It’s been three weeks since the pet insurance model law was removed unexpectedly from the agenda of the final 2021 meeting of the National Association of Insurance Commissioners (NAIC) where the law was to be considered and put up for a vote. The Pet Insurance Model Law has been in the works for more than two years.
TCR has been pressing Commissioner Vicki Schmidt of the Property and Casualty Committee (which oversees the Pet Insurance Working Group) for an explanation for why the law will now be delayed at least another five months. The next time it would be able to go up for a vote would be at the Spring Meeting in April.
A non-answer answer
On December 27, a non-answer answer was issued from an NAIC spokesperson who asked not to be named, notably more than a week after the model was “pulled:”

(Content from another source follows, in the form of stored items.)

-- ==== Sys2Proof/Machine/Flags.lean ====
section
/-! DEFINITION. The comparisons of binary32 values. The block has no flags and no condition codes (10_state.md R22): a
comparison is a value used within one step and stored nowhere. -/

namespace Sys2Proof.Machine

open Sys2Proof.Config

/-- The number a comparison orders a non-NaN pattern by: the magnitude with its sign, so that both zeros are 0. Under
`FTZ` with flushed compares a subnormal is 0 as well (42_dispatch.md R142; log entry 9). -/
def compareKey (fp : FpSubnormal) (x : F32) : Int :=
  let mag := if flushesCompares fp && isSubnormalOrZero x then 0 else magnitudeOf x
  signedInt (signOf x) mag

/-- `a < b`: false when either operand is a NaN (00_scope.md R8). -/
def flt (fp : FpSubnormal) (a b : F32) : Bool :=
  !isNan a && !isNan b && decide (compareKey fp a < compareKey fp b)

/-- `a > b` (R8). -/
def fgt (fp : FpSubnormal) (a b : F32) : Bool := flt fp b a

/-- `a == b`: false when either operand is a NaN; `+0.0 == -0.0` (R8). -/
def feq (fp : FpSubnormal) (a b : F32) : Bool :=
  !isNan a && !isNan b && decide (compareKey fp a = compareKey fp b)

/-- `a != b`: true when either operand is a NaN (R8). -/
def fne (fp : FpSubnormal) (a b : F32) : Bool := !feq fp a b

end Sys2Proof.Machine
end

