-- ==== Sys2Proof/Machine/State.lean ====
section
/-! DEFINITION. The state of the PSR block (10_state.md section 1, R20), the moves of its environment, the reasons a step
stops, and the state after reset (70_reset_and_hazards.md R230). -/

namespace Sys2Proof.Machine

open Sys2Proof.Config

/-- Memory: the slot region as a list of (byte offset from `SLOT_BASE`, byte) pairs in one canonical form, `Memory.wf`
(20_memory.md R50). A byte that is not listed is a byte of `SLOT_RESET` = +0.0, which is 0 (10_state.md R23). -/
abbrev Memory := List Host.Cell

/-- One of the two 16-bit halves of a slot (20_memory.md R52): `lo` is bits 15:0, `hi` is bits 31:16. -/
inductive Half where
  | lo
  | hi
deriving DecidableEq, Repr

/-- `TICK_PHASE` (10_state.md R31). -/
inductive TickPhase where
  | idle
  | sampling
deriving DecidableEq, Repr

/-- The host's SET_SLOT between its two half-write steps (20_memory.md R55): the slot, the half still to be written
and its bits. -/
structure HostWrite where
  slot : Fin 10
  half : Half
  bits : U16
deriving DecidableEq, Repr

/-- A pose, as the pose input port carries it (10_state.md R33). -/
structure Pose where
  x : F32
  y : F32
  th : F32
deriving DecidableEq, Repr

/-- The four PWM channels with the spec's assignment (10_state.md R27): `CMP[1]` to `CMP[4]`. -/
inductive Channel where
  | rightWheel
  | leftWheel
  | gripForward
  | gripBackward
deriving DecidableEq, Repr

/-- ControlMode (42_dispatch.md R141): derived in each tick, not stored (10_state.md R35). -/
inductive Mode where
  | trajectoryFollow
  | goalSeek
  | directSpeed
deriving DecidableEq, Repr

/-- The branch of the goal-pose kinematics (41_kinematics.md R125). -/
inductive Branch where
  | straight
  | arc
deriving DecidableEq, Repr

/-- An observation record (10_state.md R38). -/
inductive ObsRecord where
  /-- `TickRec` -/
  | tick (mode : Mode) (wl wr dl dr d3 d4 : F32)
  /-- `DutyRec` -/
  | duty (c : Channel) (p : F32)
  /-- `IkRec` -/
  | ik (branch : Branch) (wl wr : F32)
  /-- `StatusRec` -/
  | status (value : F32)
deriving DecidableEq, Repr

/-- A move of the environment or of the schedule (20_memory.md R58, R59, R65; log entry 1): which agent acts next. -/
inductive Move where
  /-- An event word arrives on its port (30_encoding.md R70). `split` says how the schedule runs a SET_SLOT: `none`, its
  two half-writes with nothing between them; `some h`, half `h` now and the other later (20_memory.md R55). -/
  | event (split : Option Half) (word : List Byte)
  /-- The host writes the half that its SET_SLOT still owes (20_memory.md R55). -/
  | hostHalf
  /-- The tick agent samples the half of `SNAP_DONE`'s bit `k` (20_memory.md R58). -/
  | sample (k : Fin 26)
  /-- The tick agent computes (42_dispatch.md R140). -/
  | compute
  /-- The pose agent drives the pose input port, or stops driving it (10_state.md R33). -/
  | pose (p : Option Pose)
deriving DecidableEq, Repr

/-- The state. First what 10_state.md section 1 lists, then the host's write in progress (20_memory.md R55), the outputs
of the block (10_state.md R34, R38; log entry 14), and last the environment's side, which is the model's own. -/
structure State where
  /-- `SLOT[0..9]` (10_state.md R23) -/
  slots : Memory
  /-- `CURSOR` (R26) -/
  cursor : BitVec 4
  /-- `CMP[1]`, the right drive wheel (R27) -/
  cmp1 : U16
  /-- `CMP[2]`, the left drive wheel -/
  cmp2 : U16
  /-- `CMP[3]`, gripper forward -/
  cmp3 : U16
  /-- `CMP[4]`, gripper backward -/
  cmp4 : U16
  /-- `INV`, read-only (R28) -/
  inv : InvMatrix
  /-- the other constants, read-only (R29) -/
  params : Params
  /-- `SNAP[0..9]` and `SNAP_POSE` as their 26 halves, in the order of the bits of `SNAP_DONE` (R30; log entry 13) -/
  snap : Vector U16 26
  /-- `SNAP_DONE` (R30) -/
  snapDone : BitVec 26
  /-- `TICK_PHASE` (R31) -/
  tickPhase : TickPhase
  /-- `TICK_PENDING` (R32) -/
  tickPending : Bool
  /-- `DIAG_DUTY_OOR` (R36) -/
  diagDutyOor : U32
  /-- `DIAG_TICKS_SINCE_WRITE` (R37) -/
  diagTicksSinceWrite : U32
  /-- the host's half-done SET_SLOT (20_memory.md R55) -/
  hostWrite : Option HostWrite
  /-- what the status port carries in the step just taken (10_state.md R34) -/
  statusPort : Option F32
  /-- the observation trace, oldest record first (R38) -/
  trace : List ObsRecord
  /-- the pose the environment drives; `none`: each read is a draw (R33) -/
  posePort : Option Pose
  /-- how the schedule runs the SET_SLOT being performed (log entry 4) -/
  hostSplit : Option Half
  /-- the moves to come, oldest first (log entry 1) -/
  input : List Move
  /-- how many free values have been drawn (log entry 7) -/
  draws : Nat
deriving DecidableEq, Repr

/-- Why the machine stops with a fault: never. "No event faults, traps or stops the block" (60_exceptions.md R200), so
this type has no constructor. -/
inductive Fault where
deriving DecidableEq, Repr

/-- Why a step is refused. -/
inductive Refusal where
  /-- No meaning in the model yet; raised by an arm of `exec` only. Safe. -/
  | notModelled (mnemonic : String)
  /-- The code spells no event: "a model refuses it" (30_encoding.md R76). Raised by `step`. Safe. -/
  | invalidCode (code : Byte)
  /-- The list of bytes is no event word of the code's format (30_encoding.md R71; log entry 15). Raised by `step`. Safe. -/
  | malformedWord (word : List Byte)
  /-- An access to the slot region outside slots 0 to 9: "is refused" (20_memory.md R51). Raised by GET_STATUS with a
  CURSOR of 10 to 15, which no step leaves behind (10_state.md R26; log entry 16). Safe. -/
  | outsideSlotRegion (index : Nat)
deriving DecidableEq, Repr

/-- The machine right after reset (70_reset_and_hazards.md R230), with the reset value of `SNAP` and of the model's own
fields as in log entries 1, 4, 6, 7, 12 and 14, and the constants of Config (log entries 10, 11). -/
def State.reset : State where
  slots := []
  cursor := 0#4
  cmp1 := 0#16
  cmp2 := 0#16
  cmp3 := 0#16
  cmp4 := 0#16
  inv := invOf Config.params
  params := Config.params
  snap := Vector.replicate 26 0#16
  snapDone := 0#26
  tickPhase := .idle
  tickPending := false
  diagDutyOor := 0#32
  diagTicksSinceWrite := 0#32
  hostWrite := none
  statusPort := none
  trace := []
  posePort := none
  hostSplit := none
  input := []
  draws := 0

end Sys2Proof.Machine
end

The Pet Insurance Model was pulled from Plenary. We will continue working on the model act and present it for a vote at a later date most likely at the Spring National Meeting. We have no additional information.
There was no attempt to explain why the Model was pulled, nor why it had clearly occurred unexpectedly. Even Commissioner Schmidt was apparently caught flat-footed. She was forced to note in her remarks that she needed to “improvise because my remarks say, ‘As a member of the NAIC team, I am proud to have helped pass a Pet Insurance Model.’”
Why the surprise pull-back?
“Several regulators asked for clarification on issues associated with implementation of the pet insurance model law,” the same NAIC spokesperson told TCR on January 5, asking not to be named again. “Since there was not enough time to adequately research and address their concerns around producer licensing before the plenary meeting, the decision was made to postpone the vote. The NAIC will hold a public call to discuss this issue and post additional information on naic.org soon,” the person added.
Beyond the fact that the issue pertains to producer licensing, which we had already learned from consumer advocate Birny Birnbaum within hours of the meeting, this is also a non-answer.
Why would Commissioner Schmidt have been unaware of any request for clarification at the time the law was removed? We wish we could ask her. But Commissioner Schmidt refused to respond to a series of requests to explain the sudden removal of the law. She answered one of TCR’s inquiries only to say she was “traveling all afternoon and evening on Thursday” and that she was “so sorry” she was “unable” to reach out, although she was able to write the email saying she was “unable” to respond, and then did not respond to two additional inquiries.
Nor do we have any idea exactly what the issues were that “needed clarification,” or who the “several regulators” were who asked about them.
Did someone decide to read the draft of the two-years-in-the works Model Law for the first time a few hours into the final meeting?
The pet insurance industry’s trade group, NAPHIA, continued to decline comment; Kristen Lynch, the group’s spokeswoman did not respond.
The Pet Insurance Working Group, part of the Property and Casualty Insurance Committee, is tasked with the mission of drafting the model law and states on its website that its purpose is to “complete the development of a model law or guideline to establish appropriate regulatory standards for the pet insurance industry.” The law would require all kinds of insurance disclosures and concessions, such as waiting periods of no more than 30 days, that would, in turn, address the kinds of pitfalls we reported on in March 2020. Which is why the Model Law matters so much.
Without question, it will take years for states to consider the legislation if it’s considered at all, but it would have been an important step forward.
Whether the surprising new delay has to do with licensing or language or whatever, the sentences or paragraphs at issue, and who raised these issues and why, continue to be a mystery. When we find out anything, we’ll let you know.